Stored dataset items
-- ==== Sys2Proof/Safety.lean ====
section
/-! DEFINITION. What the spec says holds between two operations: the invariants of the instances, of the frame-clock unit and of
the ports, and the terms the statements use. -/

namespace Sys2Proof.Machine

open Sys2Proof

/-- The state a step or a meaning answers, if it answers one. -/
def nextOf : Result → Option State
  | .next t => some t
  | .fault _ => none
  | .refused _ => none

/-- Every stored sample stands in a slot below the capacity and has the width of a sample (20_memory.md R70). -/
abbrev Memory.fits (c : Config) (C : Nat) (m : Memory) : Prop := ∀ p ∈ m, p.1 < C ∧ p.2 < 2 ^ c.sampleBits

/-- Every live sample's slot holds a value (10_state.md R36). -/
abbrev Fifo.live (C : Nat) (F : Fifo) : Prop :=
  ∀ k < F.length.toNat, (Memory.read F.store (F.slot C (F.origin.toInt + k))).isSome = true

/-- A closed instance has its closed values (40_fifo.md R143, 70_reset_and_hazards.md R280). -/
abbrev Fifo.closedEmpty (F : Fifo) : Prop := F.isOpen = false → F = emptyFifo false

/-- The invariant of an instance of capacity `C` after every operation (10_state.md R33, R34, R36; 40_fifo.md R159 item 5). -/
abbrev Fifo.Inv (c : Config) (C : Nat) (F : Fifo) : Prop :=
  F.length.toNat ≤ C ∧ F.wcur.toNat < C ∧ F.endTime ≤ maxTimestamp ∧ Memory.wf F.store ∧ Memory.fits c C F.store ∧
  Fifo.live C F ∧ Fifo.closedEmpty F

/-- The invariant of the frame-clock unit between operations: Unavailable or Operational (10_state.md R38, R39), and
`currentFrame` below the modulus (R40). -/
abbrev ClockInv (s : State) : Prop := s.currentFrame.toNat < s.cfg.frameModulus ∧ s.available = s.setupComplete

/-- A response as 30_encoding.md R106, R107 and R109 allow it: a failed operation has flags 0, value `-code`, no extra words and no
payload; a successful one has a value that is not negative. -/
abbrev ResponseOk (r : Response) : Prop :=
  if r.status = .ok then 0 ≤ r.value.toInt
  else r.flags = 0#8 ∧ r.value.toInt = -(r.status.code : Int) ∧ r.extra = [] ∧ r.payload = []

/-- What may stand on an output port. A TRX datagram on DATA has `DATA_SEND_SIZE` bytes and a valid timeslot (00_scope.md R9, R12;
43_session.md R225), an uplink event is a burst with a valid timeslot and `BURST_LEN` soft values (10_state.md R46), a frame
indication is below the modulus (R40), and a response is as `ResponseOk` says. -/
def outputOk (c : Config) : Output → Bool
  | .trx .control _ => true
  | .trx .data d => decide (d.length = dataSendSize ∧ (byteAt d 0).toNat < numTimeslots)
  | .up (.ulBurst u) => decide (u.timeslot.toNat < numTimeslots ∧ u.soft.length = burstLen)
  | .up (.frameInd f) => decide (f.toNat < c.frameModulus)
  | .diag _ => true
  | .rsp r => decide (ResponseOk r)

/-- The invariant of the block between two operations. -/
abbrev Inv (s : State) : Prop :=
  s.cfg.wf ∧ Fifo.Inv s.cfg s.cfg.capRx s.rx ∧ Fifo.Inv s.cfg s.cfg.capTx s.tx ∧ ClockInv s ∧
  ∀ o ∈ s.out, outputOk s.cfg o = true

/-- An output that is a response. -/
def isRsp : Output → Bool
  | .rsp _ => true
  | .trx _ _ => false
  | .up _ => false
  | .diag _ => false

/-- An output that is a diagnostic. -/
def isDiag : Output → Bool
  | .diag _ => true
  | .trx _ _ => false
  | .up _ => false
  | .rsp _ => false

/-- The response of a successful operation with flags 0. -/
def okRsp (value : Int) (extra : List Word) (payload : List Nat) : Output :=
  .rsp ⟨.ok, 0#8, BitVec.ofInt 32 value, extra, payload⟩

/-- The response of a failed operation (30_encoding.md R109). -/
def failRsp (st : Status) : Output := .rsp ⟨st, 0#8, BitVec.ofInt 32 (-(st.code : Int)), [], []⟩

/-- `s` with outputs appended and nothing else changed. -/
abbrev State.after (s : State) (os : List Output) : State := { s with out := s.out ++ os }

/-- The instance a FIFO operation acts on (40_fifo.md R140); the other operations act on none. -/
def instrFifo : Instr → Option FifoSel
  | .fifoOpen f => some f
  | .fifoClose f => some f
  | .fifoWrite f _ _ _ => some f
  | .fifoRead f _ _ => some f
  | .fifoStatus f => some f
  | .clkHeartbeat _ => none
  | .clkAdvance => none
  | .clkTimeout => none
  | .clkStatus => none
  | .encDl _ _ _ _ => none
  | .decUl _ => none
  | .decClock _ => none
  | .encCmd _ _ _ => none
  | .sessSendCmd _ _ _ => none
  | .sessSendBurst _ _ _ _ => none
  | .rxClock _ => none
  | .rxCtrl _ => none
  | .rxData _ => none

/-- The request is a codec operation (42_codec.md). -/
def isCodec : Instr → Bool
  | .encDl _ _ _ _ => true
  | .decUl _ => true
  | .decClock _ => true
  | .encCmd _ _ _ => true
  | .fifoOpen _ => false
  | .fifoClose _ => false
  | .fifoWrite _ _ _ _ => false
  | .fifoRead _ _ _ => false
  | .fifoStatus _ => false
  | .clkHeartbeat _ => false
  | .clkAdvance => false
  | .clkTimeout => false
  | .clkStatus => false
  | .sessSendCmd _ _ _ => false
  | .sessSendBurst _ _ _ _ => false
  | .rxClock _ => false
  | .rxCtrl _ => false
  | .rxData _ => false

/-- The request carries the clock value `v` to the frame-clock unit: CLK.HEARTBEAT, or RX.CLOCK with well-formed text. -/
def carriesClock (c : Config) (i : Instr) (v : Word) : Prop :=
  i = .clkHeartbeat v ∨ ∃ d, i = .rxClock d ∧ decClockValue c d = some v

/-- The clock texts that stand for `v` (42_codec.md R199 to R201), said without the parser: `"IND CLOCK "`, one or more digits whose
value is `v`, and then nothing or a 0x00 with anything after it (under `STRICT_CLOCK_TEXT`: exactly one 0x00). -/
def ClockGrammar (c : Config) (d : List Byte) (v : Word) : Prop :=
  ∃ ds tail : List Byte, d = ascii "IND CLOCK ".toList ++ ds ++ tail ∧ ds ≠ [] ∧
    (∀ b ∈ ds, 0x30 ≤ b.toNat ∧ b.toNat ≤ 0x39) ∧ decimalValue ds = v.toNat ∧
    (if c.strictClockText then tail = [0#8] else tail = [] ∨ tail.head? = some 0#8)

/-- The decimal texts of an argument (42_codec.md R204), said without the formatter: `-` first if it is negative, then digits whose
value is the magnitude, with no leading zero. -/
def DecimalText (a : Int) (text : List Byte) : Prop :=
  ∃ ds : List Byte, text = (if a < 0 then [0x2D#8] else []) ++ ds ∧ ds ≠ [] ∧
    (∀ b ∈ ds, 0x30 ≤ b.toNat ∧ b.toNat ≤ 0x39) ∧ decimalValue ds = a.natAbs ∧ (ds.head? = some 0x30#8 → ds = [0x30#8])

/-- The other instance. -/
def otherFifo : FifoSel → FifoSel
  | .rx => .tx
  | .tx => .rx

end Sys2Proof.Machine
end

* _AIM OF THE TASK_: Set down, from the entries above, exactly the lines from the one with "u.soft.length = burstLen)" up to and including the one with "def okRsp (value", and no other lines.

* _OUTPUT_:
  | .up (.ulBurst u) => decide (u.timeslot.toNat < numTimeslots ∧ u.soft.length = burstLen)
  | .up (.frameInd f) => decide (f.toNat < c.frameModulus)
  | .diag _ => true
  | .rsp r => decide (ResponseOk r)

/-- The invariant of the block between two operations. -/
abbrev Inv (s : State) : Prop :=
  s.cfg.wf ∧ Fifo.Inv s.cfg s.cfg.capRx s.rx ∧ Fifo.Inv s.cfg s.cfg.capTx s.tx ∧ ClockInv s ∧
  ∀ o ∈ s.out, outputOk s.cfg o = true

/-- An output that is a response. -/
def isRsp : Output → Bool
  | .rsp _ => true
  | .trx _ _ => false
  | .up _ => false
  | .diag _ => false

/-- An output that is a diagnostic. -/
def isDiag : Output → Bool
  | .diag _ => true
  | .trx _ _ => false
  | .up _ => false
  | .rsp _ => false

/-- The response of a successful operation with flags 0. -/
def okRsp (value : Int) (extra : List Word) (payload : List Nat) : Output :=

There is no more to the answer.